Creamy, cold and packed with 12 grams of protein per serving, this easy and budget-friendly red lentil dip is a total win!
If there is one thing I know, both as a registered dietitian and well, as a human who eats, it is that we all could use a few more vegetables in our life. Yep, even I don’t eat enough sometimes.
My top tip for making that happen? A freaking delicious dip…or two! Why? Because dunking those veg in a dip for snack time is one million percent guaranteed* to help you gobble them up (*results may vary, ha!). It’s a perfect Sunday prep situation: make a couple of dips (this 5 minute creamy dill dip is a solid candidate) and chop some veg. Then, when the hangries hit, you can march all zombie-like to the fridge and find yourself a tasty + balanced snack.
I know you’re thinking: yes, but isn’t EVERYONE on the internet telling me that what I actually need to eat more of is protein? Well, this ridiculously easy, cold and creamy red lentil dip is gonna help you crush both those goals. Because each serving of this red lentil and tahini dip packs in 12 grams of protein. So you can love your veg…and hit those protein targets too.
Looking for more fun and flavourful plant-based recipes? Grab a copy of my latest cookbook Plant Magic.
How to make this simple and satisfying curried red lentil dip
Just a few base ingredients plus spices, this quick and easy curried red lentil dip is awesome for dipping crackers and veg or as a nutrient-dense sandwich spread.

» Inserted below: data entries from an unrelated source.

-- ==== Sys2Proof/Machine/Collective.lean ====
section
/-! DEFINITION. Allreduce: the COLLECTIVE tile-op and its far-cache reduction lines (R571, R575), the rounds at the master
(R860, R862), results and local completion (R863); the range operations of the far cache. -/

namespace Sys2Proof.Machine

open Sys2Proof

/-! ## Arithmetic (R571, R862) -/

/-- One element combined: SUM 0, MIN 1, MAX 2. -/
def collElem (op : Nat) (int32 : Bool) (a b : Nat) : Nat :=
  if op = 0 then addElem (!int32) a b
  else if int32 then
    (if op = 1 then (if sgn 32 a ≤ sgn 32 b then a else b) else (if sgn 32 a ≤ sgn 32 b then b else a))
  else if op = 1 then fMin a b else fMax a b

/-- Two contributions combined, element by element. -/
def collCombine (op : Nat) (int32 : Bool) (x y : List Byte) : List Byte :=
  (natsFrom 0 (y.length / 4)).foldr (fun k l => leBytes 4 (collElem op int32 (leAt x (4 * k) 4) (leAt y (4 * k) 4)) ++ l) []

/-! ## Rounds at the master (R860, R862) -/

/-- Does an open round accept contributions in cycle `now`? (DEDUCED, log entry 39) -/
def roundOpen (now : Nat) (r : CollRound) : Bool := !r.closed && decide ((now + 2 ^ 32 - r.cycle) % 2 ^ 32 ≤ 1)

/-- COLL_REFUSED. (DEDUCED, log entry 40) -/
def collRefuse (s : State) : State := xkEvent 7 s.xk.node s

/-- The round of a key that accepts now. -/
def roundOf (s : State) (key : Nat) : Option CollRound :=
  s.xk.rounds.find? fun r => decide (r.key = key) && roundOpen s.xk.cycle r

/-- One fragment of a node's contribution reaches the master. (DEDUCED, log entry 40) -/
def roundContrib (key op : Nat) (int32 : Bool) (bytes node frag : Nat) (d : List Byte) (s : State) : State :=
  match roundOf s key with
  | some r =>
    let had := tabGet [] r.parts node
    if r.op ≠ op || r.int32 != int32 || r.bytes ≠ bytes || had.length ≠ 2048 * frag then collRefuse s
    else
      let r' := { r with parts := tabSet r.parts node (had ++ d) }
      let put (q : CollRound) : CollRound := if decide (q.key = key) && roundOpen s.xk.cycle q then r' else q
      xkMod (fun x => { x with rounds := x.rounds.map put }) s
  | none =>
    if frag ≠ 0 ∨ 16 ≤ (s.xk.rounds.filter (roundOpen s.xk.cycle)).length then collRefuse s
    else
      let r : CollRound :=
        { key := key, ctx := key % 256, op := op, int32 := int32, bytes := bytes, cycle := s.xk.cycle,
          parts := [(node, d)] }
      xkMod (fun x => { x with rounds := x.rounds ++ [r] }) s

/-- The contributions a closed round holds whole, their mask and the result. -/
def roundParts (r : CollRound) : Tab (List Byte) := r.parts.filter fun e => decide (e.2.length = r.bytes)
def roundMask (r : CollRound) : Nat := (roundParts r).foldl (fun m e => m + 2 ^ e.1) 0
def roundResult (r : CollRound) : List Byte :=
  match roundParts r with
  | [] => []
  | e :: t => t.foldl (fun a x => collCombine r.op r.int32 a x.2) e.2

/-- The frame bodies of a contribution or a result (R861). -/
def collBodies (key op : Nat) (int32 : Bool) (bytes mask : Nat) (d : List Byte) : List (List Byte) :=
  let sub (i last : Nat) : List Byte :=
    leBytes 8 (key / 256) ++ [b8 key, b8 op, b8 (b2n int32), b8 (i + 2 * last)] ++ leBytes 2 bytes ++ leBytes 2 mask
  if d.length ≤ 2048 then [sub 0 1 ++ d] else [sub 0 0 ++ d.take 2048, sub 1 1 ++ d.drop 2048]

/-! ## This station's collectives (R571, R863) -/

def collPut (l : CollLocal) (ls : List CollLocal) : List CollLocal :=
  ls.map fun q => if q.key = l.key ∧ q.scope = l.scope ∧ q.group = l.group ∧ !q.out then l else q

/-- The collective ends on this chip: the result at DST, XK_COLL_LAST, EV_162, the tile-ops complete. -/
def collFinish (l : CollLocal) (d : List Byte) (mask : Nat) (loc : Bool) (s : State) : State :=
  let s := l.dsts.foldl (fun s' a =>
    let q := dsWritePieces l.tag l.detail (some 3) false (pieces d.length a d.length) d s'
    if q.2 = 0 then q.1 else abortTask l.group (if q.2 = 4 then 3 else 1) l.tag q.1) s
  let s := if loc then regAdd 0x90D0 1 (xkEvent 6 s.xk.node s) else s
  let s := regSet 0x90B0 (w32 (mask + atBit (l.key % 32) 16 + atBit (b2n loc) 24)) s
  let s := l.ops.foldl (fun s' id => opMod id (fun o => { o with ready := true }) s') s
  schedTick (evPulse 162 s)

/-- Take a collective that was sent out of the list. -/
def collTake (l : CollLocal) (s : State) : State :=
  xkMod (fun x => { x with colls := x.colls.erase l }) s

/-- It completes with this station's contribution alone. (DEDUCED, log entry 40) -/
def collAlone (l : CollLocal) (s : State) : State :=
  collFinish l l.data (2 ^ s.xk.node) true (collTake l s)

/-- A result for a key: the oldest collective sent under that key gets it, if this node is in MASK. -/
def collResultFor (key : Nat) (d : List Byte) (mask : Nat) (s : State) : State :=
  if !bitAt mask s.xk.node then s
  else match s.xk.colls.find? fun l => decide (l.key = key) && l.out with
    | some l => collFinish l d mask false (collTake l s)
    | none => s

/-- Send a station's contribution: to its own round on the master, in frames to the master elsewhere, nowhere off the
segment. -/
def collSend (l : CollLocal) (s : State) : State :=
  let l' := { l with out := true, sent := if s.xk.net == .master then some s.xk.cycle else none }
  let s := xkMod (fun x => { x with colls := collPut l' x.colls }) s
  if !xkJoined s then collAlone l' s
  else if s.xk.net == .master then
    let s := roundContrib l.key l.op l.int32 l.bytes s.xk.node 0 (l.data.take 2048) s
    if 2048 < l.data.length then roundContrib l.key l.op l.int32 l.bytes s.xk.node 1 (l.data.drop 2048) s else s
  else (collBodies l.key l.op l.int32 l.bytes 0 l.data).foldl (fun s' b => xkSend s'.xk.master 6 b s') s

/-- One contribution more. The first SUM adds to lines set to zero. (DEDUCED, log entry 40) -/
def collAdd (l : CollLocal) (d : List Byte) : CollLocal :=
  let old := if l.data.isEmpty && l.op = 0 then List.replicate d.length 0 else l.data
  { l with data := if old.isEmpty then d else collCombine l.op l.int32 old d }

/-- Address of byte 0 of a BUFFER operand, if its handle is valid. -/
def bufferAddr (s : State) (c : OpCtx) (o : Opd) : Nat := placeAt (opdPlace s c.t c.md c.o.stripe o) o.offset

/-- How many reduction lines of a collective find 12 pinned ways in their set (R572). -/
def redShort (s : State) (key bytes : Nat) : Nat :=
  if fcSets s = 0 then 0 else ((redSets s key (cdiv bytes 256)).filter fun set => decide (12 ≤ fcPinned s set)).length

/-- A COLLECTIVE waits for ways (R572): RED_WAIT, and FC_RED_WAIT for each line, when it starts to. -/
def redWaits (id n : Nat) (again : Bool) (s : State) : State :=
  xkMod (fun x => { x with redWait := x.redWait ++ [id] }) (if again then s else regAdd 0x214 n (regOr 0x204 2 s))

/-- The sets of a collective's new reduction lines have room for them. -/
def redRoom (key bytes : Nat) (s : State) : State :=
  if fcSets s = 0 then s else (redSets s key (cdiv bytes 256)).foldl (fun s' set => fcMakeRoom set 1 16 s') s

/-- The contribution at SRCA joins the reduction lines of its collective; where these have to be installed and find 12
pinned ways, it waits. `again`: it has waited. -/
def collectiveTry (again : Bool) (c : OpCtx) (s : State) : State :=
  let q := readParam c s
  match q.2, ctxA c, ctxDst c with
  | some p, some a, some dst =>
    let op := leAt p 0 1
    let int32 := leAt p 1 1 == 1
    let n := leAt p 2 2
    let r := readOpd c a n q.1
    match r.2 with
    | none => r.1
    | some d =>
      let s := r.1
      let key := leAt c.md.image 0x18 8 * 256 + opBctx c.o.w0
      let fresh : CollLocal :=
        { key := key, scope := barrierKey c, op := op, int32 := int32, bytes := n, group := c.o.group, ops := [],
          data := [], dsts := [], tag := c.x.cs, detail := coreDetail s c.o.core }
      let old := s.xk.colls.find? fun l => decide (l.key = key) && decide (l.scope = barrierKey c) &&
        decide (l.group = c.o.group) && !l.out
      let new := (old.getD fresh).data.isEmpty
      if new && decide (0 < redShort s key n) then redWaits c.id (redShort s key n) again s
      else
      let s := if new then redRoom key n s else s
      let s := if old.isSome then s else xkMod (fun x => { x with colls := x.colls ++ [fresh] }) s
      let l := collAdd (old.getD fresh) d
      let at_ := bufferAddr s c dst
      let l := { l with ops := l.ops ++ [c.id], dsts := if l.dsts.contains at_ then l.dsts else l.dsts ++ [at_] }
      let s := xkMod (fun x => { x with colls := collPut l x.colls }) s
      if (barrierMembers s c).length ≤ l.ops.length + l.before then collSend l s else s
  | _, _, _ => q.1

/-- COLLECTIVE (R571). -/
def collectiveEffect (c : OpCtx) (s : State) : State := collectiveTry false c s

/-- The tile-ops that wait for ways of the far cache try again, oldest first (R572). The first argument bounds the rounds:
one that goes on may send its lines. -/
def redRetry : Nat → State → State
  | 0, s => s
  | f + 1, s =>
    let ids := s.xk.redWait
    if ids.isEmpty then s
    else
      let s' := ids.foldl (fun s' id =>
        match opCtx s' id with
        | some c => collectiveTry true c s'
        | none => s') (xkMod (fun x => { x with redWait := [] }) s)
      if s'.xk.redWait == ids then s' else redRetry f s'

/-- Lines of the far cache have gone: what waits for their ways tries again. -/
def redGone (s : State) : State := redRetry (s.xk.redWait.length + 1) s

/-- COLLECTIVE, and those that waited for ways where its lines have been sent. -/
def collective (id : Nat) (s : State) : State :=
  let t := issueOp 0x45 collectiveEffect id s
  if t.xk.redWait.length = s.xk.redWait.length then redGone t else t

def execCollective (op : Nat) (s : State) : Host.Outcome State Fault Refusal := done (collective op s)

/-- COLL_LOCAL (R863): no result by the end of cycle c′ + 4. -/
def collLate (key : Nat) (s : State) : State :=
  let late (l : CollLocal) : Bool := l.out && decide (l.key = key) && (match l.sent with
    | some c => decide (5 ≤ (s.xk.cycle + 2 ^ 32 - c) % 2 ^ 32)
    | none => false)
  match s.xk.colls.find? late with
  | some l => collAlone l s
  | none => s

def execCollLocal (key : Nat) (s : State) : Host.Outcome State Fault Refusal := done (collLate key s)

/-! ## Range operations of the far cache (R574, R575) -/

/-- Every reduction line is sent as it stands: it has no address, so it is in every range. (DEDUCED, log entry 40) -/
def fcSendLines (s : State) : State :=
  (s.xk.colls.filter fun l => !l.out && !l.ops.isEmpty).foldl (fun s' l =>
    let s' := collSend l s'
    let rest := { l with ops := [], data := [], dsts := [], before := l.before + l.ops.length }
    xkMod (fun x => { x with colls := x.colls ++ [rest] }) s') s

/-- FC FLUSH (1), INVALIDATE (2) and FLUSH_INVALIDATE (3). -/
def fcRangeOp (b op : Nat) (s : State) : State :=
  if bitAt (rgReg s b 0x230) 30 then rgRefuse b 0x230 s
  else
    let s := if op = 2 then s else fcSendLines s
    let s := match fcRange s b with
      | some (n, l, k) => if op = 1 then s else fcDrop n l k s
      | none => s
    rgStart b 0x230 0 true op (redGone s)

def execFcPrefetch (req : Req) (hint : Fin 3) (s : State) : Host.Outcome State Fault Refusal :=
  done (guarded req 0x22C (fcPrefetch (reqBank req) (hintOf hint)) s)
def execFcFlush (req : Req) (s : State) : Host.Outcome State Fault Refusal :=
  done (guarded req 0x22C (fcRangeOp (reqBank req) 1) s)
def execFcInvalidate (req : Req) (s : State) : Host.Outcome State Fault Refusal :=
  done (guarded req 0x22C (fcRangeOp (reqBank req) 2) s)
def execFcFlushInvalidate (req : Req) (s : State) : Host.Outcome State Fault Refusal :=
  done (guarded req 0x22C (fcRangeOp (reqBank req) 3) s)

end Sys2Proof.Machine
end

First things first: grab those ingredients! Budget-friendly, quick cooking red lentils (sometimes labelled as split red lentils) are the star of this show along with a host of pantry staples: tahini, lemon juice, garlic and oil, salt, curry powder, turmeric, and cumin.
Worth noting: sometimes red lentils are labelled as split red lentils…those are the ones you want!
Step one: cook up the lentils. Cook the lentils in a medium pot with enough water to cover them by 3 inches (7.5 cm). Bring it to a boil and then reduce to medium and cook until soft, about 4-6 minutes.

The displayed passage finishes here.